3. L’unité évaporitique supérieure (Upper Unit = UU, Fig. I.34) : l’unité supérieure de la séquence évaporitique est la seule à avoir été forée (Leg 13, Hsü et al., 1973 ; Leg 42, Hsü et al., 1978). Elle est constituée d’alternances de couches de gypse et d’anhydrite avec des couches de marnes dolomitiques ou d’argiles. Son épaisseur est de l’ordre de

600m. La réponse sismique montre des réflecteurs continus, sub-parallèles avec une forte amplitude. Le toit de cette unité est marqué par la TES (Top Erosion Surface) (surface d’érosion du toit) ou TS (Top Surface) (surface sommitale si aucun indice d’érosion n’est observé), qui sépare les UU de l’unité plio-quaternaire.

Les bassins intermédiaires ont été définis récemment pour désigner les lieux contenant des dépôts messiniens localisés entre les bassins périphériques et profonds (Fig.
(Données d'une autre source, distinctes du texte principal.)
-- ==== Sys2Proof/Tests/Slice0.lean ====
section
/-! SUPPORT. Tests/Slice0.lean: smoke tests of the well-formedness checks, decoding of words written out from
30_encoding.md, single steps whose expected values come from the spec's examples and from 95_test_vectors.md (named in
each comment), and, for every statement with hypotheses, a witness that meets them. -/
namespace Sys2Proof.Tests
open Sys2Proof.Machine

/-! ### Small states -/

/-- The reset state of a configuration. -/
def start (c : Config) : State := { State.reset with cfg := c }

/-- With a raw transaction's address and data on the bus lines. -/
def bus (s : State) (a v : Word) : State := { s with bus := { s.bus with addr := a, wdata := v } }

/-- With the first instance at a state of its sequence. -/
def seqAt (s : State) (st : SeqState) : State := s.onSeq .s1 fun q => { q with state := st }

/-- A group unlocked and idle. -/
def open1 (s : State) : State := s.onGrp .b1 fun g => { g with lock := false }

/-- Bank1's group with PG set, unlocked and idle. -/
def pg1 (s : State) : State := s.onGrp .b1 fun g => { g with lock := false, pg := true }

/-- Bank1 carrying out an operation. -/
def busy1 (s : State) (op : Operation) : State := s.onGrp .b1 fun g => { g with inflight := some op }

/-- Bank1's group with flags set. -/
def flag1 (s : State) : State := s.onGrp .b1 fun g => { g with sizerr := true }

/-- A field of the next state, none where there is none. -/
def after {α : Type} (o : Host.Outcome State Fault Refusal) (f : State → α) : Option α :=
  match o with
  | .next t => some (f t)
  | .fault _ => none
  | .refused _ => none

def tc1 : State := start Config.tc1
def tc2 : State := start Config.tc2

/-! ### Well-formedness: every check refuses an ill-formed term -/

theorem test_wf_tc1 : Config.tc1.wf = true := by decide
theorem test_wf_tc2 : Config.tc2.wf = true := by decide
theorem test_wf_origin_aligned : { Config.tc1 with flashOrigin := 0x08000004 }.originsAligned = false := by decide
theorem test_wf_flash_fits : { Config.tc2 with bankOrigin2 := 0xFFFFFFF8 }.flashFits = false := by decide
theorem test_wf_flash_disjoint : { Config.tc2 with bankOrigin2 := 0x080E0000 }.flashDisjoint = false := by decide
theorem test_wf_groups_aligned : { Config.tc1 with groupBase1 := 0x40022002 }.groupsPlaced = false := by decide
theorem test_wf_groups_disjoint : { Config.tc2 with groupBase2 := 0x4002200C }.groupsPlaced = false := by decide
theorem test_wf_group_in_flash : { Config.tc1 with groupBase1 := 0x0803FFFC }.groupsPlaced = false := by decide
theorem test_wf_counts_zero : { Config.tc1 with pageCount := 0 }.countsFit = false := by decide
theorem test_wf_counts_over : { Config.tc1 with pageCount := 257 }.countsFit = false := by decide
theorem test_wf_wrp_range : { Config.tc2 with wrpUnits2 := [8] }.wrpInRange = false := by decide
theorem test_wf_ecc_aligned : { Config.tc1 with eccFaulty := [0x08000004] }.eccAligned = false := by decide
theorem test_wf_budget : { Config.tc1 with pollBudget := some 0 }.budgetPositive = false := by decide
theorem test_wf_owned_bank : { Config.tc1 with owned2 := [.b2] }.ownedLegal = false := by decide
theorem test_wf_owned_disjoint : { Config.tc2 with owned2 := [.b1] }.ownedLegal = false := by decide
theorem test_wf_instr_bank : (Instr.unlock .b2).wfFor Config.tc1 = false := by decide

/-! ### Decoding: words written out bit by bit from R85, R86 and R87 -/

theorem test_decode_unlock : decode (.cmd 0b00000000000000000000000000000001#32) = .ok (.unlock .b1) := by decide
theorem test_decode_lock : decode (.cmd 0b00000000000000000000000000010010#32) = .ok (.lock .b2) := by decide
theorem test_decode_clear : decode (.cmd 0b00000000000000000000000000000011#32) = .ok (.clearErrors .b1) := by decide
theorem test_decode_erase_unit : decode (.cmd 0b00000000000000000000101000000100#32) = .ok (.eraseUnit .b1 10) := by decide
theorem test_decode_erase_bank : decode (.cmd 0b00000000000000000000000000010101#32) = .ok (.eraseBank .b2) := by decide
theorem test_decode_write : decode (.cmd 0b00000000000000001000000000000110#32) = .ok (.writeUnit .b1 128) := by decide
theorem test_decode_read : decode (.cmd 0b00000000000000000000101000000111#32) = .ok (.readUnit .b1 10) := by decide
theorem test_decode_translate : decode (.cmd 0b00000000000000000000011100011000#32) = .ok (.unitToAddress .b2 7) := by decide
theorem test_decode_keyr_rd : decode (.bus 0b0100000000000000#16) = .ok .keyrRd := by decide
theorem test_decode_keyr_wr : decode (.bus 0b1100000000000000#16) = .ok .keyrWr := by decide
theorem test_decode_sr_rd : decode (.bus 0b0100000000000100#16) = .ok .srRd := by decide
theorem test_decode_sr_wr : decode (.bus 0b1100000000000100#16) = .ok .srWr := by decide
theorem test_decode_cr_rd : decode (.bus 0b0100000000001000#16) = .ok .crRd := by decide
theorem test_decode_cr_wr : decode (.bus 0b1100000000001000#16) = .ok .crWr := by decide
theorem test_decode_rsv_rd : decode (.bus 0b0100000000001100#16) = .ok .rsvRd := by decide
theorem test_decode_rsv_wr : decode (.bus 0b1100000000001100#16) = .ok .rsvWr := by decide
theorem test_decode_arr_rd8 : decode (.bus 0b0001000000000000#16) = .ok .arrRd8 := by decide
theorem test_decode_arr_rd16 : decode (.bus 0b0011000000000000#16) = .ok .arrRd16 := by decide
theorem test_decode_arr_rd32 : decode (.bus 0b0101000000000000#16) = .ok .arrRd32 := by decide
theorem test_decode_arr_wr8 : decode (.bus 0b1001000000000000#16) = .ok .arrWr8 := by decide
theorem test_decode_arr_wr16 : decode (.bus 0b1011000000000000#16) = .ok .arrWr16 := by decide
theorem test_decode_arr_wr32 : decode (.bus 0b1101000000000000#16) = .ok .arrWr32 := by decide

/-- B1, B2 and K9: reserved operation, reserved bits, an index where none belongs. -/
theorem test_decode_refuses_commands :
    decode (.cmd 0x00000000) = .error .reservedOperation ∧ decode (.cmd 0x00000009) = .error .reservedOperation ∧
    decode (.cmd 0x0000000F) = .error .reservedOperation ∧ decode (.cmd 0x00000024) = .error .reservedCommandBits ∧
    decode (.cmd 0x00010004) = .error .reservedCommandBits ∧ decode (.cmd 0x00000101) = .error .indexNotZero := by
  decide

/-- R85: bits 11:4 set, SZ = 3, a register window that is not 32 bits wide, an offset of no register, OFF in an array
transaction. -/
theorem test_decode_refuses_descriptors :
    decode (.bus 0x4010) = .error .reservedDescriptorBits ∧ decode (.bus 0x7000) = .error .reservedSize ∧
    decode (.bus 0x2004) = .error .registerSize ∧ decode (.bus 0x4002) = .error .registerOffset ∧
    decode (.bus 0x1004) = .error .arrayOffset := by
  decide

/-! ### Single steps -/

/-- G1: KEYR reads 0; R101: the read returns K1 to K0. -/
theorem test_keyr_rd :
    after (exec .keyrRd ((bus tc1 0x40022000 0).onGrp .b1 fun g => { g with keyState := .k1 })) (fun t =>
      (t.bus.rdata, t.g1.keyState)) = some (0, .k0) := by decide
I.34). Leur étude est essentielle pour résoudre les corrélations latérales entre bassins profonds et périphériques, maillon manquant pour établir un scénario cohérent de l’ensemble de la CSM. Lofi et al. (2011) décrivent une unité dite BU (Bedded Unit ou unité litée) qui affleure principalement dans ces bassins périphériques. Cette unité est marquée par une réponse sismique proche de celle des UU avec des réflecteurs de forte amplitude, sub-continus et sub-parallèles. Leur relation avec les séries profondes est toujours discutée. Le promontoire Baléares est localisé à des profondeurs intermédiaires entre les bassins périphériques du sud-est de l’Espagne et les bassins profonds. L’unité Baléares décrite par Mauffret (1976), Acosta et al. (2001a, 2002) ou Maillard et Mauffret (2013) a des caractéristiques s’apparentant aux BU.

Tableau I. 3: Tableau synthétisant la typologie des unités et surfaces messiniennes ainsi que leur principales caractéristiques (Lofi et al. 2011).